La stoppata decisiva per la vittoria dell’Eurocup col Galatasaray. La clamorosa prestazione nella semifinale di Colonia contro il Barcellona, arrivata al culmine di un’annata di acciacchi e perplessità sul chilometraggio di un professore non certo di primo pelo. Il buzzer beater alla Fonteta, sempre in maglia Olimpia Miliano. Alcune prestazioni al limite dell’arroganza tecnica con cui infiammare il Pianella. L’ultima grande pennellata d’autore, quella tripla dall’angolo nei recenti playoff di ABA Liga contro il Partizan di Obradovic. Le istantanee della pluridecorata carriera del Prof. Micov sono infinite. Ne si potrebbero citare diverse altre, rovistando tra i ricordi di sedici trofei nazionali o continentali.
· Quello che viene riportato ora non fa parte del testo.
-- ==== Sys2Proof/Machine/Crypto.lean ====
section
/-! DEFINITION. The standard functions the spec names: the CRCs, AES-256, GCM, Keccak with SHA3-256 and KMAC256,
and CTR_DRBG with AES-256 and the derivation function (00_scope.md R8, 06 R197 to R199, 07, 09 R301 R308, 11 R390, 12 R434). -/

namespace Sys2Proof.Machine

open Sys2Proof

/-! ## CRCs -/

/-- `n` shifts of a reflected CRC register with polynomial `poly`. -/
def crcShift (poly : Nat) : Nat → Nat → Nat
  | 0, c => c
  | n + 1, c => crcShift poly n (if c % 2 = 1 then (c / 2) ^^^ poly else c / 2)

/-- Reflected 32-bit CRC with initial value and final exclusive-OR of all ones. -/
def crcReflected (poly : Nat) (bs : Bytes) : Nat :=
  (bs.foldl (fun c b => crcShift poly 8 (c ^^^ b.toNat)) 0xFFFFFFFF) ^^^ 0xFFFFFFFF

/-- CRC-32C of R8: polynomial 0x1EDC6F41 in reflected form. -/
def crc32c (bs : Bytes) : Nat := crcReflected 0x82F63B78 bs

/-- The frame check sequence of IEEE 802.3. -/
def crcEthernet (bs : Bytes) : Nat := crcReflected 0xEDB88320 bs

/-- `n` shifts of an unreflected 16-bit CRC register, polynomial 0x1021. -/
def crc16Shift : Nat → Nat → Nat
  | 0, c => c
  | n + 1, c => crc16Shift n (if c ≥ 0x8000 then ((c * 2) % 0x10000) ^^^ 0x1021 else (c * 2) % 0x10000)

/-- CRC-16 with polynomial 0x1021 and initial value 0xFFFF. -/
def crc16 (bs : Bytes) : Nat :=
  bs.foldl (fun c b => crc16Shift 8 (c ^^^ (256 * b.toNat))) 0xFFFF

/-- Do the last four bytes of a structure hold its CRC-32C (R8)? -/
def crcEndsOk (bs : Bytes) : Bool :=
  decide (4 ≤ bs.length) && rd bs (bs.length - 4) 4 == crc32c (bs.take (bs.length - 4) ++ zeros 4)

/-- A structure with its last four bytes set to its CRC-32C (R8). -/
def sealCrc (bs : Bytes) : Bytes :=
  let body := bs.take (bs.length - 4)
  body ++ toLE (crc32c (body ++ zeros 4)) 4

/-- The CRC-32C of a structure whose CRC field lies at a byte offset, that field taken as zero (R8). -/
def crcWithField (bs : Bytes) (off : Nat) : Nat := crc32c (patch bs off (zeros 4))

/-! ## AES-256 (FIPS 197); blocks are lists of 16 byte values -/

/-- The substitution box, entry i in bits [8i+7:8i]. -/
def aesSbox : Nat :=
  0x16BB54B00F2D99416842E6BF0D89A18CDF2855CEE9871E9B948ED9691198F8E19E1DC186B95735610EF6034866B53E708A8BBD4B1F74DDE8C6B4A61C2E2578BA08AE7A65EAF4566CA94ED58D6D37C8E779E4959162ACD3C25C2406490A3A32E0DB0B5EDE14B8EE4688902A22DC4F816073195D643D7EA7C41744975FEC130CCDD2F3FF1021DAB6BCF5389D928F40A351A89F3C507F02F94585334D43FBAAEFD0CF584C4A39BECB6A5BB1FC20ED00D153842FE329B3D63B52A05A6E1B1A2C830975B227EBE28012079A059618C323C7041531D871F1E5A534CCF73F362693FDB7C072A49CAFA2D4ADF04759FA7DC982CA76ABD7FE2B670130C56F6BF27B777C63

/-- One entry of the substitution box. -/
def aesSub (x : Nat) : Nat := (aesSbox >>> (8 * x)) % 256

/-- Doubling in the field of AES. -/
def aesX2 (a : Nat) : Nat := if a ≥ 128 then ((a * 2) % 256) ^^^ 0x1B else a * 2

/-- One column of MixColumns. -/
def aesMixCol : List Nat → List Nat
  | [a, b, c, d] =>
    let t := a ^^^ b ^^^ c ^^^ d
    [a ^^^ t ^^^ aesX2 (a ^^^ b), b ^^^ t ^^^ aesX2 (b ^^^ c), c ^^^ t ^^^ aesX2 (c ^^^ d), d ^^^ t ^^^ aesX2 (d ^^^ a)]
  | l => l

/-- ShiftRows on a block in column order. -/
def aesShiftRows (s : List Nat) : List Nat :=
  [0, 5, 10, 15, 4, 9, 14, 3, 8, 13, 2, 7, 12, 1, 6, 11].map (fun i => s.getD i 0)

/-- The next eight words of the AES-256 key schedule from the last eight. -/
def aesKeyNext (rc : Nat) (w : List (List Nat)) : List (List Nat) :=
  let x := List.zipWith (fun (a b : Nat) => a ^^^ b)
  let last := w.getD 7 []
  let g := match last with
    | [a, b, c, d] => [aesSub b ^^^ rc, aesSub c, aesSub d, aesSub a]
    | l => l
  let w0 := x (w.getD 0 []) g
  let w1 := x (w.getD 1 []) w0
  let w2 := x (w.getD 2 []) w1
  let w3 := x (w.getD 3 []) w2
  let w4 := x (w.getD 4 []) (w3.map aesSub)
  let w5 := x (w.getD 5 []) w4
  let w6 := x (w.getD 6 []) w5
  let w7 := x (w.getD 7 []) w6
  [w0, w1, w2, w3, w4, w5, w6, w7]

/-- `n` further groups of eight key words, the round constant doubling at each. -/
def aesSchedule : Nat → Nat → List (List Nat) → List (List Nat)
  | 0, _, _ => []
  | n + 1, rc, w => let w' := aesKeyNext rc w; w' ++ aesSchedule n (rc * 2) w'

/-- The 15 round keys of 16 bytes of a 32-byte key. -/
def aesRoundKeys (key : Bytes) : List (List Nat) :=
  let w := chunks 4 ((fit key 32).map BitVec.toNat)
  chunks 16 ((w ++ aesSchedule 7 1 w).flatten.take 240)

/-- The middle rounds and the last round over the remaining round keys. -/
def aesRounds : List (List Nat) → List Nat → List Nat
  | [], s => s
  | [k], s => List.zipWith (fun (a b : Nat) => a ^^^ b) (aesShiftRows (s.map aesSub)) k
  | k :: ks, s =>
    aesRounds ks (List.zipWith (fun (a b : Nat) => a ^^^ b) (((chunks 4 (aesShiftRows (s.map aesSub))).map aesMixCol).flatten) k)

/-- Encrypt one block under expanded round keys. -/
def aesBlock (rks : List (List Nat)) (blk : Bytes) : Bytes :=
  match rks with
  | [] => blk
  | k :: ks => bytesOf (aesRounds ks (List.zipWith (fun (a b : Nat) => a ^^^ b) ((fit blk 16).map BitVec.toNat) k))

/-- AES-256 of one block. -/
def aes256 (key blk : Bytes) : Bytes := aesBlock (aesRoundKeys key) blk

/-! ## GCM (NIST SP 800-38D) -/

/-- `n` steps of the multiplication in GF(2^128): x from its highest bit, v halved, z the sum. -/
def gfMulAux : Nat → Nat → Nat → Nat → Nat
  | 0, _, _, z => z
  | n + 1, x, v, z =>
    gfMulAux n x (if v % 2 = 1 then (v / 2) ^^^ (0xE1 <<< 120) else v / 2) (if bit x n then z ^^^ v else z)

/-- Multiplication in GF(2^128) of GCM, blocks read as big-endian integers. -/
def gfMul (x y : Nat) : Nat := gfMulAux 128 x y 0

/-- GHASH of blocks under the hash key. -/
def ghash (h : Nat) (blocks : List Bytes) : Nat :=
  blocks.foldl (fun y b => gfMul (y ^^^ beNat (fit b 16)) h) 0

/-- Add one to the last 32 bits of a counter block read big-endian. -/
def gcmInc (c : Nat) : Nat := 2 ^ 32 * (c / 2 ^ 32) + (c + 1) % 2 ^ 32

/-- `n` keystream blocks from a counter block. -/
def gcmStream (rks : List (List Nat)) : Nat → Nat → Bytes
  | 0, _ => []
  | n + 1, c => aesBlock rks (toBE c 16) ++ gcmStream rks n (gcmInc c)

/-- The tag of a ciphertext with its additional data. -/
def gcmTag (rks : List (List Nat)) (j0 : Nat) (aad ct : Bytes) : Bytes :=
  let h := beNat (aesBlock rks (zeros 16))
  let s := ghash h (chunks 16 aad ++ chunks 16 ct ++ [toBE (aad.length * 8) 8 ++ toBE (ct.length * 8) 8])
  xorBytes (toBE s 16) (aesBlock rks (toBE j0 16))

/-- AES-256-GCM encryption with a 12-byte nonce: ciphertext and 16-byte tag. -/
def gcmSeal (key nonce aad pt : Bytes) : Bytes × Bytes :=
  let rks := aesRoundKeys key
  let j0 := 2 ^ 32 * (beNat (fit nonce 12)) + 1
  let ct := xorBytes pt (gcmStream rks (ceilDiv pt.length 16) (gcmInc j0))
  (ct, gcmTag rks j0 aad ct)

/-- AES-256-GCM decryption: the plaintext when the tag matches. -/
def gcmOpen (key nonce aad ct tag : Bytes) : Option Bytes :=
  let rks := aesRoundKeys key
  let j0 := 2 ^ 32 * (beNat (fit nonce 12)) + 1
  if gcmTag rks j0 aad ct = tag then
    some (xorBytes ct (gcmStream rks (ceilDiv ct.length 16) (gcmInc j0)))
  else none

/-! ## Keccak (FIPS 202) and KMAC256 (NIST SP 800-185) -/

/-- Rotate a 64-bit lane left. -/
def rotl64 (x n : Nat) : Nat := ((x <<< n) % 2 ^ 64) ||| (x >>> (64 - n))

/-- Lane x + 5y of a Keccak state, both coordinates taken modulo five. -/
def laneXY (a : List Nat) (x y : Nat) : Nat := a.getD (x % 5 + 5 * (y % 5)) 0

/-- theta: every lane takes up the parity of the column before its own and, turned by one, of the column after it. -/
def keccakTheta (a : List Nat) : List Nat :=
  let parity := fun (x : Nat) => (List.range 5).foldl (fun v y => v ^^^ laneXY a x y) 0
  let effect := (List.range 5).map (fun x => parity (x + 4) ^^^ rotl64 (parity (x + 1)) 1)
  (a.zip (List.range 25)).map (fun e => e.1 ^^^ effect.getD (e.2 % 5) 0)

/-- rho and pi in one: the walk from lane (1, 0) over (y, 2x + 3y) visits every lane but (0, 0); its step t carries a lane to the next place, turned by the
triangular number of t + 1. `at_` is the lane the walk stands at. -/
def keccakWalk (a : List Nat) : Nat → Nat → Nat → List Nat → List Nat
  | 0, _, _, out => out
  | n + 1, t, at_, out =>
    let next := at_ / 5 + 5 * ((2 * (at_ % 5) + 3 * (at_ / 5)) % 5)
    keccakWalk a n (t + 1) next (out.set next (rotl64 (a.getD at_ 0) ((t + 1) * (t + 2) / 2 % 64)))

/-- chi: every lane takes up the second lane after it in its row, where the first one after it is clear. -/
def keccakChi (a : List Nat) : List Nat :=
  (List.range 25).map (fun i => laneXY a i (i / 5) ^^^ (laneXY a (i + 2) (i / 5) - (laneXY a (i + 1) (i / 5) &&& laneXY a (i + 2) (i / 5))))

/-- The bits that iota adds in one round come from the register of rc(t), x^8 + x^6 + x^5 + x^4 + 1: seven of them stand at the bits 2^j - 1 of lane (0, 0).
Answers the constant and the register after it. -/
def keccakIota : Nat → Nat → Nat → Nat → Nat × Nat
  | 0, _, reg, c => (c, reg)
  | n + 1, j, reg, c => keccakIota n (j + 1) (if reg < 128 then 2 * reg else (2 * reg - 256) ^^^ 0x71) (c + reg % 2 * 2 ^ (2 ^ j - 1))

/-- Rounds of Keccak-f[1600], from the state of the register of rc(t) on. -/
def keccakRounds : Nat → Nat → List Nat → List Nat
  | 0, _, a => a
  | n + 1, reg, a =>
    let e := keccakTheta a
    let k := keccakIota 7 0 reg 0
    keccakRounds n k.2 ((keccakChi (keccakWalk e 24 0 1 e)).modify 0 (fun x => x ^^^ k.1))

/-- The permutation Keccak-f[1600], 24 rounds. -/
def keccakF (a : List Nat) : List Nat := keccakRounds 24 1 a

/-- Bytes as 64-bit lanes, little-endian. -/
def lanesOf (bs : Bytes) : List Nat := (chunks 8 bs).map leNat

/-- Absorb whole blocks of `rate` bytes. -/
def keccakAbsorb (rate : Nat) (blocks : List Bytes) : List Nat :=
  blocks.foldl (fun st b => keccakF (List.zipWith (fun (x y : Nat) => x ^^^ y) st (lanesOf (fit (b.take rate) 200)))) (List.replicate 25 0)

/-- Squeeze `n` blocks of `rate` bytes. -/
def keccakSqueeze (rate : Nat) : Nat → List Nat → Bytes
  | 0, _ => []
  | n + 1, st => ((st.map (fun l => toLE l 8)).flatten.take rate) ++ keccakSqueeze rate n (keccakF st)

/-- Message padding: the domain byte, zeros, and a last byte with its top bit set. -/
def keccakPad (rate dom : Nat) (msg : Bytes) : Bytes :=
  let n := rate - msg.length % rate
  if n = 1 then msg ++ bytesOf [dom + 0x80]
  else msg ++ bytesOf [dom] ++ zeros (n - 2) ++ bytesOf [0x80]

/-- The sponge. -/
def keccakSponge (rate dom : Nat) (msg : Bytes) (outLen : Nat) : Bytes :=
  (keccakSqueeze rate (ceilDiv outLen rate) (keccakAbsorb rate (chunks rate (keccakPad rate dom msg)))).take outLen

/-- SHA3-256. -/
def sha3 (msg : Bytes) : Bytes := keccakSponge 136 0x06 msg 32

/-- Length of a number in bytes, at least one. -/
def byteLen (n : Nat) : Nat := if n = 0 then 1 else bitLen n / 8 + b2n (bitLen n % 8 ≠ 0)

/-- left_encode of SP 800-185. -/
def leftEncode (n : Nat) : Bytes := bytesOf [byteLen n] ++ toBE n (byteLen n)

/-- right_encode of SP 800-185. -/
def rightEncode (n : Nat) : Bytes := toBE n (byteLen n) ++ bytesOf [byteLen n]

/-- encode_string of SP 800-185. -/
def encodeString (bs : Bytes) : Bytes := leftEncode (bs.length * 8) ++ bs

/-- bytepad of SP 800-185. -/
def bytepad (w : Nat) (bs : Bytes) : Bytes :=
  let z := leftEncode w ++ bs
  z ++ zeros ((w - z.length % w) % w)

/-- KMAC256 with a key, data, an output length in bytes and a customisation string. -/
def kmac256 (key data : Bytes) (outLen : Nat) (custom : Bytes) : Bytes :=
  keccakSponge 136 0x04
    (bytepad 136 (encodeString (ascii "KMAC") ++ encodeString custom) ++ bytepad 136 (encodeString key) ++ data ++ rightEncode (outLen * 8))
    outLen

/-! ## CTR_DRBG with AES-256 and the derivation function (NIST SP 800-90A), 48-byte seed -/

/-- Add one to a 16-byte counter block. -/
def ctrInc (v : Nat) : Nat := (v + 1) % 2 ^ 128

/-- `n` output blocks of CTR_DRBG from V, with V after them. -/
def drbgBlocks (rks : List (List Nat)) : Nat → Nat → Bytes × Nat
  | 0, v => ([], v)
  | n + 1, v =>
    let v1 := ctrInc v
    let r := drbgBlocks rks n v1
    (aesBlock rks (toBE v1 16) ++ r.1, r.2)

/-- CTR_DRBG_Update: the new Key and V. -/
def drbgUpdate (key : Bytes) (v : Nat) (provided : Bytes) : Bytes × Nat :=
  let t := xorBytes (drbgBlocks (aesRoundKeys key) 3 v).1 (fit provided 48)
  (t.take 32, beNat (t.drop 32))

/-- BCC of the derivation function: CBC-MAC with zero start. -/
def drbgBcc (rks : List (List Nat)) (data : Bytes) : Bytes :=
  (chunks 16 data).foldl (fun c b => aesBlock rks (xorBytes c b)) (zeros 16)

/-- `n` blocks of the derivation function's first phase. -/
def drbgDfAux (rks : List (List Nat)) (s : Bytes) : Nat → Nat → Bytes
  | 0, _ => []
  | n + 1, i => drbgBcc rks (toBE i 4 ++ zeros 12 ++ s) ++ drbgDfAux rks s n (i + 1)

/-- `n` chained blocks of the derivation function's second phase. -/
def drbgDfOut (rks : List (List Nat)) : Nat → Bytes → Bytes
  | 0, _ => []
  | n + 1, x => let y := aesBlock rks x; y ++ drbgDfOut rks n y

/-- Block_Cipher_df to 48 bytes. -/
def drbgDf (input : Bytes) : Bytes :=
  let s0 := toBE input.length 4 ++ toBE 48 4 ++ input ++ bytesOf [0x80]
  let s := s0 ++ zeros ((16 - s0.length % 16) % 16)
  let t := drbgDfAux (aesRoundKeys (bytesOf (List.range 32))) s 3 0
  drbgDfOut (aesRoundKeys (t.take 32)) 3 ((t.drop 32).take 16)

/-- Instantiate from entropy, nonce and personalisation. -/
def drbgInstantiate (material : Bytes) : Bytes × Nat := drbgUpdate (zeros 32) 0 (drbgDf material)

/-- Reseed from entropy and additional input. -/
def drbgReseed (key : Bytes) (v : Nat) (material : Bytes) : Bytes × Nat := drbgUpdate key v (drbgDf material)

/-- Generate `n` bytes with no additional input: output, new Key and V. -/
def drbgGenerate (key : Bytes) (v n : Nat) : Bytes × Bytes × Nat :=
  let r := drbgBlocks (aesRoundKeys key) (ceilDiv n 16) v
  let u := drbgUpdate key r.2 (zeros 48)
  (r.1.take n, u.1, u.2)

end Sys2Proof.Machine
end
Mancano solo effigi ottenute con la divisa della Serbia, assente negli appuntamenti medagliati e presente nelle spedizioni più sfortunate. Non sono tuttavia i riconoscimenti metallici o le onorificenze al valore a quantificare e legittimare un’autorità espressa oltre il campo di battaglia. Vladimir Micov, un generale per il quale nessuna matricola si sarebbe gettata nel fuoco ma che, di fronte a un suo ordine, non avrebbe mai vacillato o esitato nell’eseguirlo rispettandone maniacalmente le direttive.
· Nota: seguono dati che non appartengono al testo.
-- ==== Sys2Proof/Machine/State.lean ====
section
/-! DEFINITION. The state of the block: every register, memory, queue, mode and pin the spec gives Ostuso AQ-2416, as plain data. -/

namespace Sys2Proof.Machine

open Sys2Proof

/-- Memory: (address, byte) pairs, addresses rising, no byte equal to what an unlisted address reads as (zero, R231). -/
abbrev Mem := List Host.Cell

/-- The canonical form of a memory: strictly rising addresses and no zero byte. -/
abbrev Mem.wf (m : Mem) : Prop := List.Pairwise (fun a b => a.1 < b.1) m ∧ ∀ c ∈ m, c.2 ≠ 0

/-- Status codes of R375 (10_host_interface.md), 8 bits. -/
inductive Status where
  | ok | refusedAccess | lengthExceeds | keyMismatch | levelSpent | poisonedInput | revoked | uncorrectable
  | noEntropy | admissionClosed | format | state | aborted | flushed | remoteAccess | notReady
  /-- a code above 0x0F, which only a TRAP step can give (R220, R221) -/
  | other (code : Nat)
  deriving DecidableEq, Repr

/-! ## Rounds (02_rounds.md, 03_masked_aggregation.md, 04_ciphertext_engine.md) -/

/-- Round states of R48. -/
inductive RoundState where
  | idle | intake | closing | settle | noise | combine | decode | step | publish | evaluate | done | failed
  deriving DecidableEq, Repr

/-- Modes of a round, R45: M (masked sum) or H (ciphertexts). -/
inductive Mode where | none | m | h
  deriving DecidableEq, Repr

/-- Round descriptor, R45. -/
structure Descriptor where
  roundId : Nat := 0
  mode : Mode := .none
  ringWidth : Nat := 0
  evaluate : Bool := false
  check : Bool := false
  cohort : Nat := 0
  dropoutLimit : Nat := 0
  threshold : Nat := 0
  coordinates : Nat := 0
  ckptAdmissions : Nat := 0
  ckptIntervalMs : Nat := 0
  intakeClose : Nat := 0
  uploadWindowMs : Nat := 0
  settleWindowMs : Nat := 0
  scheduleSet : Nat := 0
  deriving DecidableEq, Repr

/-- An admitted upload that is neither accumulated nor abandoned (R58, R59, R62). -/
structure Upload where
  client : Nat
  qpn : Nat
  msn : Nat
  slot : Nat
  seq : Nat
  admitTime : Nat
  bytes : Nat
  /-- DEVTIME of the commit of its last packet, once every byte has arrived -/
  lastCommit : Option Nat
  /-- its entry has been posted in the partition's queue (R210) -/
  posted : Bool
  seedCommit : Nat
  /-- the queue pair that carried it has not been freed since (R68, R70) -/
  live : Bool
  /-- number of its mode H batch, once that has closed (R54) -/
  batchNo : Option Nat
  /-- DEVTIME of its last pump write so far (R67) -/
  lastWrite : Nat
  deriving DecidableEq, Repr

/-- An accumulated upload (R67), as SECURED (R68) and the commitment table (R114) need it. -/
structure Accum where
  client : Nat
  qpn : Nat
  time : Nat
  epoch : Nat
  secured : Bool
  seedCommit : Nat
  /-- the queue pair that carried it has not been freed since (R68) -/
  live : Bool
  deriving DecidableEq, Repr

/-- A range moved by COPY descriptors into the checkpoint area (R73, R246). -/
structure CopyRange where
  well : Nat
  src : Nat
  dst : Nat
  count : Nat
  deriving DecidableEq, Repr

/-- Phases of the checkpoint between its cut and its completion (R73, R75), and the last complete one while the area holds it. -/
inductive CkptPhase where | copying | sealing | ready | complete
  deriving DecidableEq, Repr

/-- The checkpoint the area holds (R71 to R76). -/
structure Ckpt where
  number : Nat
  cutTime : Nat
  closing : Bool
  phase : CkptPhase
  /-- client and seed_commit of the uploads the copy holds -/
  clients : List (Nat × Nat)
  ranges : List CopyRange
  /-- wells whose copy has been reported complete (R246) -/
  notified : List Nat
  seqLast : Nat
  admitted : Nat
  accumulated : Nat
  /-- the sealed checkpoint, when ready or complete -/
  sealed : Bytes
  deriving DecidableEq, Repr

/-- A secret of R105: a self seed (`peer = none`) or a pair seed, with the shares accepted for it. -/
structure Secret where
  owner : Nat
  peer : Option Nat
  shares : List (Nat × Nat × Nat)
  /-- reconstructed value and whether its masks are removed -/
  value : Option Nat
  removed : Bool
  /-- commitment mismatch: the secret stays unresolved (R114) -/
  dead : Bool
  deriving DecidableEq, Repr

/-- An entry of a partition queue, R210. -/
structure QEntry where
  source : Nat
  slot : Nat
  client : Nat
  time : Nat
  address : Nat
  length : Nat
  seq : Nat
  /-- logical units that have taken it -/
  takenBy : List Nat
  deriving DecidableEq, Repr

/-- The round of a partition. -/
structure Round where
  state : RoundState := .idle
  status : Status := .ok
  epoch : Nat := 0
  desc : Descriptor := {}
  /-- highest round_id opened since the partition reset (R46) -/
  lastRoundId : Nat := 0
  /-- admission sequence number last issued (R58) -/
  seqLast : Nat := 0
  uploads : List Upload := []
  accums : List Accum := []
  /-- survivors fixed at the end of CLOSING (R80), rising -/
  survivors : List Nat := []
  /-- QPs that carried an admission of the current epoch (R70) -/
  admittedQps : List Nat := []
  /-- DEVTIME from which ckpt_interval_ms counts (R72) -/
  lastCut : Nat := 0
  admissionsSinceCut : Nat := 0
  cutDue : Bool := false
  cutNumber : Nat := 0
  ckpt : Option Ckpt := none
  /-- the last complete checkpoint, from the next cut until its copy begins: the area still holds it (R75) -/
  prev : Option Ckpt := none
  /-- the cohort is complete: intake closes in the next tick (R60) -/
  closeDue : Bool := false
  /-- DEVTIME of the entry of SETTLE or COMBINE (R82) -/
  windowStart : Nat := 0
  /-- first tick at which the windlasses start (R212), with the kind of entry -/
  startAt : Option Nat := none
  startKind : Nat := 0
  /-- a ROUND_ABORT accepted and waiting for its step boundary (R518) -/
  abortPending : Bool := false
  /-- state codes entered in this round (R209) -/
  entered : List Nat := []
  /-- (state code, logical unit) pairs that have issued DONE (R211) -/
  doneUnits : List (Nat × Nat) := []
  secrets : List Secret := []
  /-- holders whose message was accepted in this epoch (R109, R153) -/
  holders : List Nat := []
  /-- the set S of R153, in order of acceptance, and the share polynomials of each as sent, decrypted -/
  dshareSet : List Nat := []
  dshares : List Bytes := []
  /-- FP32 words of the coordinates decoded so far in COMBINE, block by block (R154) -/
  decoded : List (List Nat) := []
  /-- open mode H batch (R54): clients, start of its timer, number of the next batch -/
  batch : List Nat := []
  batchStart : Nat := 0
  batchNumber : Nat := 0
  /-- output blocks whose header was found poisoned on entry of COMBINE, with its cause (R150) -/
  poisonedBlocks : List (Nat × Nat) := []
  firstPoison : Bool := false
  firstLwePoison : Bool := false
  firstLate : Bool := false
  firstUnarmed : Bool := false
  firstConflict : Bool := false
  /-- NOISE, or the DP noise and the publication of COMBINE, waits for the partition's DRBG (R119, R151) -/
  noisePending : Bool := false
  stretchLogged : Bool := false
  /-- status of a recorded fault (R65) -/
  faultStatus : Option Status := none
  deriving DecidableEq, Repr

/-! ## Partitions -/

/-- Load state of a partition image (R283, R299). -/
inductive ImageState where | empty | loading | loaded
  deriving DecidableEq, Repr

/-- Region states of R313. -/
inductive RegionState where | unused | valid | revoking | gone
  deriving DecidableEq, Repr

/-- A registered region (R310 to R314). -/
structure Region where
  state : RegionState := .unused
  generation : Nat := 0
  base : Nat := 0
  length : Nat := 0
  rights : Nat := 0
  /-- REGION_REVOKE that waits for GONE (R313) -/
  revoker : Option CmdRef := none
  deriving DecidableEq, Repr

/-- Session states of R417. -/
inductive SessionState where | none | started | active
  deriving DecidableEq, Repr

/-- A session (R412 to R418). `pendingStart` is a KEX_START waiting for entropy: function, message, DEVTIME. -/
structure Session where
  state : SessionState := .none
  id : Nat := 0
  dk : Bytes := []
  kexStart : Bytes := []
  kexReport : Bytes := []
  startTime : Nat := 0
  pendingStart : Option (Nat × Bytes × Nat) := none
  kLink : Bytes := []
  kIde : Bytes := []
  kMem : Bytes := []
  kShare : Bytes := []
  seqIn : Nat := 0
  seqOut : Nat := 0
  /-- the request last opened from a SEC_MSG: protocol identifier, function and message -/
  inner : Option (Nat × Nat × Bytes) := none
  lastStatus : Status := .ok
  deriving DecidableEq, Repr

/-- A partition record of the floor plan (R276). -/
structure PlanRecord where
  partition : Nat
  wells : Nat
  envelope : Nat
  slotMask : Nat
  eth0 : Nat
  eth1 : Nat
  hostShare : Nat
  priority : Nat
  qpQuota : Nat
  regionQuota : Nat
  minSerial : Nat
  tenantKey : Bytes
  deriving DecidableEq, Repr

/-- A schedule set of a loaded image (R285). -/
structure SchedSet where
  index : Nat
  mode : Mode
  ringWidth : Nat
  coordinates : Nat
  slots : Nat
  batchSize : Nat
  batchTimer : Nat
  logN : Nat
  limbs : Nat
  components : Nat
  scaleLog : Nat
  uploadSize : Nat
  publishOffset : Nat
  publishRegion : Nat
  outputs : Nat
  deriving DecidableEq, Repr

/-- An endpoint of a loaded image (R303). -/
structure Endpoint where
  index : Nat
  kind : Nat
  ports : Nat
  wholeSpace : Bool
  vlan : Nat
  dscp : Nat
  address : Bytes
  rnrUs : Nat
  stagingRegion : Nat
  slotBase : Nat
  slotStride : Nat
  shard : Nat
  rotate : Bool
  deriving DecidableEq, Repr

/-- A route record of a loaded image (R288). -/
structure Route where
  src : Nat
  dst : Nat
  hops : Nat
  start : Nat
  length : Nat
  links : List Nat
  deriving DecidableEq, Repr

/-- What the image fixes for one well, by rank (R287): image area, copy patterns and protected ranges
(target, schedule set, first bucket, last bucket). -/
structure WellRecord where
  areaBase : Nat
  areaBuckets : Nat
  copyPatterns : List Bytes
  ranges : List (Nat × Nat × Nat × Nat)
  deriving DecidableEq, Repr

/-- A power record (R289). -/
structure PowerRecord where
  set : Nat
  state : Nat
  peak : Nat
  slack : Nat
  deriving DecidableEq, Repr

/-- A rank-scoped section of an image as it is kept in the image area of its well (R287, R388): type, index in the section table, rank, tile,
first bucket from the base of the area, bytes, and its CRC-32C, which the check gate holds (R388). -/
structure SectionInfo where
  stype : Nat
  index : Nat
  rank : Nat
  tile : Nat
  bucket : Nat
  size : Nat
  crc : Nat
  deriving DecidableEq, Repr

/-- A container load in progress (R290 to R293): its command, the length it gives, and DEVTIME of its acceptance. -/
structure Loading where
  cmd : CmdRef
  length : Nat
  startTime : Nat
  deriving DecidableEq, Repr

/-- A partition image (R283 to R299). -/
structure Image where
  state : ImageState := .empty
  serial : Nat := 0
  digestCopies : List Bytes := [[], [], []]
  ckptSlot : Nat := 0
  sets : List SchedSet := []
  endpoints : List Endpoint := []
  routes : List Route := []
  primes : List Nat := []
  /-- the root psi of each prime-table entry (R126) -/
  roots : List Nat := []
  sections : List SectionInfo := []
  wellRecords : List WellRecord := []
  power : List PowerRecord := []
  loading : Option Loading := none
  deriving DecidableEq, Repr

/-- A tile's arrival at a rendezvous (R208). -/
structure Arrival where
  unit : Nat
  ident : Nat
  devtime : Nat
  deriving DecidableEq, Repr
Professor Vladimir Micov, non è nostra intenzione dilungarci troppo. Come quei parroci che, in apertura di predica, promettono di essere brevi per poi sproloquiare e disquisire sui massimi sistemi. No. Le inutili smancerie non Le sono mai appartenute. Forse un’ultima grande partita, giocata dai migliori compagni e avversari della Sua ventennale esperienza sui parquet d’Europa, Le avrebbe reso il doveroso omaggio. Ma Lei non avrebbe saputo apprezzarlo. Meglio una lettera sobria, scritta sull’asettica bacheca dei suoi social, per prendere commiato dalla tanto amata materia. Una semplice e rapida stretta di mano tra Lei, allievi, colleghi, datori di lavoro e la Pallacanestro. Prima che una lacrima possa solcare il viso del prof. Vladimir Micov. Guai a rendere manifeste le proprie emozioni più intense. Sono talmente rare e significanti che, giustamente, si vogliono godere nell’intimità della solitudine del saggio.

Grazie per tutto, prof. Micov. Nessuno La dimenticherà mai.